More leading questions, more passive denials and stonewalling at my end.

‘You haven’t given your answer already, have you?’

‘What is there to give an answer to?’

‘Before you do, I wish you’d have dinner with me. Tonight, can you make it?’

He was badgering me like an intimate, and he had no claim to. I said that I had nothing to tell him. He persisted: ‘Anyway, do have dinner with me.’ Out of nothing better than curiosity, and a kind of excitement, I said that I would come.

I duly arrived at his club, a military club, at half past seven, and Whitman was waiting in the hall. He was a spectacularly handsome man, black-haired, lustrous-eyed, built like an American quarterback. He had won a Labour seat in 1955 and held it since, something of a sport on those backbenches. A Philippe Égalité radical, his enemies called him. He had inherited money and had never had a career outside politics, though in the war he had done well in a smart regiment.

‘The first thing’, he said, welcoming me with arms spread open, ‘is to give you a drink.’

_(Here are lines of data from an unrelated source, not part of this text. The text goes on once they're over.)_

-- ==== Sys2Proof/Laws/Memory.lean ====
section
/-! SUPPORT. Laws of the memory cells: reading back, frame, and that every operation keeps the canonical form. -/

namespace Sys2Proof.Machine

/-- A stored byte reads back. -/
@[simp] theorem Memory.lookup_store_self (m : Memory) (k : Nat) (v : Byte) :
    Memory.lookup (Memory.store m k v) k = some v := by
  induction m with
  | nil => simp [Memory.store, Memory.lookup]
  | cons cell m ih =>
    obtain ⟨j, w⟩ := cell
    simp only [Memory.store]
    split
    · simp [Memory.lookup]
    · split
      · simp [Memory.lookup]
      · next h => simp [Memory.lookup, h, ih]

/-- A store leaves every other key alone. -/
theorem Memory.lookup_store_of_ne (m : Memory) {k j : Nat} (v : Byte) (h : j ≠ k) :
    Memory.lookup (Memory.store m k v) j = Memory.lookup m j := by
  induction m with
  | nil => simp [Memory.store, Memory.lookup, h]
  | cons cell m ih =>
    obtain ⟨i, w⟩ := cell
    simp only [Memory.store]
    split
    · simp [Memory.lookup, h]
    · split
      · next hk => subst hk; simp [Memory.lookup, h]
      · by_cases hj : j = i <;> simp [Memory.lookup, hj, ih]

/-- A store at a key not below `lo` keeps a memory whose keys rise from `lo`. -/
theorem Memory.wfFrom_store {lo k : Nat} {m : Memory} (v : Byte) (hk : lo ≤ k)
    (h : Memory.wfFrom lo m = true) : Memory.wfFrom lo (Memory.store m k v) = true := by
  induction m generalizing lo with
  | nil => simp [Memory.store, Memory.wfFrom, hk]
  | cons cell m ih =>
    obtain ⟨j, w⟩ := cell
    simp only [Memory.wfFrom, Bool.and_eq_true, decide_eq_true_eq] at h
    simp only [Memory.store]
    split
    · next hlt => simp [Memory.wfFrom, hk, h.2, Nat.succ_le_of_lt hlt]
    · split
      · next heq => subst heq; simp [Memory.wfFrom, h.1, h.2]
      · next hlt heq =>
        have hjk : j + 1 ≤ k := by omega
        simp [Memory.wfFrom, h.1, ih hjk h.2]

/-- A store keeps the canonical form. -/
theorem Memory.wf_store {m : Memory} (k : Nat) (v : Byte) (h : Memory.wf m = true) :
    Memory.wf (Memory.store m k v) = true :=
  Memory.wfFrom_store v (Nat.zero_le k) h

/-- The cells after a store are the old ones and the stored one. -/
theorem Memory.mem_store {m : Memory} {k : Nat} {v : Byte} {cell : Host.Cell}
    (h : cell ∈ Memory.store m k v) : cell = (k, v) ∨ cell ∈ m := by
  induction m with
  | nil => exact .inl (by simpa [Memory.store] using h)
  | cons c m ih =>
    obtain ⟨j, w⟩ := c
    simp only [Memory.store] at h
    split at h
    · simpa [or_assoc] using h
    · split at h
      · rcases List.mem_cons.1 h with h | h
        · exact .inl h
        · exact .inr (List.mem_cons_of_mem _ h)
      · rcases List.mem_cons.1 h with h | h
        · exact .inr (h ▸ List.mem_cons_self)
        · exact (ih h).imp_right (List.mem_cons_of_mem _)

/-- Keys that rise from `hi` rise from every lower bound. -/
theorem Memory.wfFrom_mono {lo hi : Nat} {m : Memory} (hle : lo ≤ hi) (h : Memory.wfFrom hi m = true) :
    Memory.wfFrom lo m = true := by
  cases m with
  | nil => rfl
  | cons cell m =>
    simp only [Memory.wfFrom, Bool.and_eq_true, decide_eq_true_eq] at h ⊢
    exact ⟨hle.trans h.1, h.2⟩

/-- A part of a memory keeps the canonical form. -/
theorem Memory.wfFrom_filter {lo : Nat} {m : Memory} (p : Host.Cell → Bool) (h : Memory.wfFrom lo m = true) :
    Memory.wfFrom lo (m.filter p) = true := by
  induction m generalizing lo with
  | nil => rfl
  | cons cell m ih =>
    simp only [Memory.wfFrom, Bool.and_eq_true, decide_eq_true_eq] at h
    simp only [List.filter_cons]
    split
    · simp [Memory.wfFrom, h.1, ih h.2]
    · exact Memory.wfFrom_mono (by omega) (ih h.2)

/-- The keys of a memory whose keys rise from `lo` are not below `lo`. -/
theorem Memory.le_of_mem {lo : Nat} {m : Memory} (h : Memory.wfFrom lo m = true) {cell : Host.Cell} (hc : cell ∈ m) :
    lo ≤ cell.1 := by
  induction m generalizing lo with
  | nil => cases hc
  | cons c m ih =>
    simp only [Memory.wfFrom, Bool.and_eq_true, decide_eq_true_eq] at h
    rcases List.mem_cons.1 hc with rfl | hc
    · exact h.1
    · have := ih h.2 hc; omega

/-- Canonical cells below `mid`, then canonical cells from `mid` up, are canonical. -/
theorem Memory.wfFrom_append {lo mid : Nat} {m n : Memory} (hlo : lo ≤ mid) (hm : Memory.wfFrom lo m = true)
    (hb : ∀ cell ∈ m, cell.1 < mid) (hn : Memory.wfFrom mid n = true) : Memory.wfFrom lo (m ++ n) = true := by
  induction m generalizing lo with
  | nil => exact Memory.wfFrom_mono hlo hn
  | cons cell m ih =>
    simp only [Memory.wfFrom, Bool.and_eq_true, decide_eq_true_eq] at hm
    simp only [List.cons_append, Memory.wfFrom, Bool.and_eq_true, decide_eq_true_eq]
    exact ⟨hm.1, ih (hb cell List.mem_cons_self) hm.2 fun c hc => hb c (List.mem_cons_of_mem _ hc)⟩

/-- Cells that are not at a key are passed over by a lookup of it. -/
theorem Memory.lookup_append {m n : Memory} {k : Nat} (h : ∀ cell ∈ m, cell.1 ≠ k) :
    Memory.lookup (m ++ n) k = Memory.lookup n k := by
  induction m with
  | nil => rfl
  | cons cell m ih =>
    have hk : k ≠ cell.1 := fun e => h cell List.mem_cons_self e.symm
    simp [Memory.lookup, hk, ih fun c hc => h c (List.mem_cons_of_mem _ hc)]

/-- A part of a memory answers as the whole does at every key whose cells it has. -/
theorem Memory.lookup_filter (m : Memory) {p : Host.Cell → Bool} {k : Nat} (h : ∀ v, p (k, v) = true) :
    Memory.lookup (m.filter p) k = Memory.lookup m k := by
  induction m with
  | nil => rfl
  | cons cell m ih =>
    obtain ⟨j, w⟩ := cell
    by_cases hj : k = j
    · subst hj; simp [h, Memory.lookup]
    · simp only [List.filter_cons]
      split <;> simp [Memory.lookup, hj, ih]

/-- Two canonical memories that answer alike at every key are equal. -/
theorem Memory.ext_of_wfFrom {lo : Nat} {m n : Memory} (hm : Memory.wfFrom lo m = true)
    (hn : Memory.wfFrom lo n = true) (h : ∀ k, Memory.lookup m k = Memory.lookup n k) : m = n := by
  have below : ∀ {lo k : Nat} {m : Memory}, Memory.wfFrom lo m = true → k < lo → Memory.lookup m k = none := by
    intro lo k m hw hk
    have := Memory.lookup_append (m := m) (n := []) (k := k) fun c hc e => by
      have := Memory.le_of_mem hw hc; omega
    simpa [Memory.lookup] using this
  induction m generalizing lo n with
  | nil =>
    cases n with
    | nil => rfl
    | cons c n => have := h c.1; simp [Memory.lookup] at this
  | cons c m ih =>
    obtain ⟨j, v⟩ := c
    cases n with
    | nil => have := h j; simp [Memory.lookup] at this
    | cons d n =>
      obtain ⟨i, w⟩ := d
      simp only [Memory.wfFrom, Bool.and_eq_true, decide_eq_true_eq] at hm hn
      obtain hlt | rfl | hlt := Nat.lt_trichotomy j i
      · have := h j
        simp [Memory.lookup, below hn.2 (show j < i + 1 by omega), Nat.ne_of_lt hlt] at this
      · have hv := h j
        simp only [Memory.lookup, if_true, Option.some.injEq] at hv
        subst hv
        rw [ih hm.2 hn.2 fun k => ?_]
        by_cases hk : k = j
        · subst hk; rw [below hm.2 (by omega), below hn.2 (by omega)]
        · have := h k; simpa [Memory.lookup, hk] using this
      · have := h i
        simp [Memory.lookup, below hm.2 (show i < j + 1 by omega), Nat.ne_of_lt hlt] at this

/-- Placing a program keeps the canonical form. -/
theorem Memory.wf_placeAt {m : Memory} (a : Word) (bs : List Byte) (h : Memory.wf m = true) :
    Memory.wf (Memory.placeAt m a bs) = true := by
  induction bs generalizing m a with
  | nil => exact h
  | cons b bs ih => exact ih _ (Memory.wf_store _ _ h)

/-- A store at a legal key keeps the whole of `State.wf`. -/
theorem State.wf_store {s : State} {k : Nat} (v : Byte) (hs : s.wf = true) (hk : legalKey s.cfg k = true) :
    State.wf { s with mem := Memory.store s.mem k v } = true := by
  simp only [State.wf, Bool.and_eq_true, List.all_eq_true] at hs ⊢
  refine ⟨Memory.wf_store _ _ hs.1, fun cell hc => ?_⟩
  rcases Memory.mem_store hc with h | h
  · rw [h]; exact hk
  · exact hs.2 cell h

/-- `State.wf` is about the memory and the parameters alone. -/
theorem State.wf_congr {s t : State} (hm : t.mem = s.mem) (hp : t.cfg = s.cfg) : t.wf = s.wf := by
  unfold State.wf; rw [hm, hp]

/-- The reset state's memory has the canonical form. -/
theorem State.wf_mem_reset : Memory.wf State.reset.mem = true := rfl

end Sys2Proof.Machine
end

He did give me a drink, a very large whisky, in the club bar. Loosening my tongue, perhaps – but he was convivial, expansive and not over-abstinent himself. Nevertheless, expansive as he was, he didn’t make any reference to his telephonic attack: this evening had been mapped out, and, like other evenings with a purpose, the temperature was a little above normal. More drinks for us both. He was calling me by my Christian name, but that was as common in Westminster as in the theatre. I had to use his own, which was, not very appropriately, Dolfie.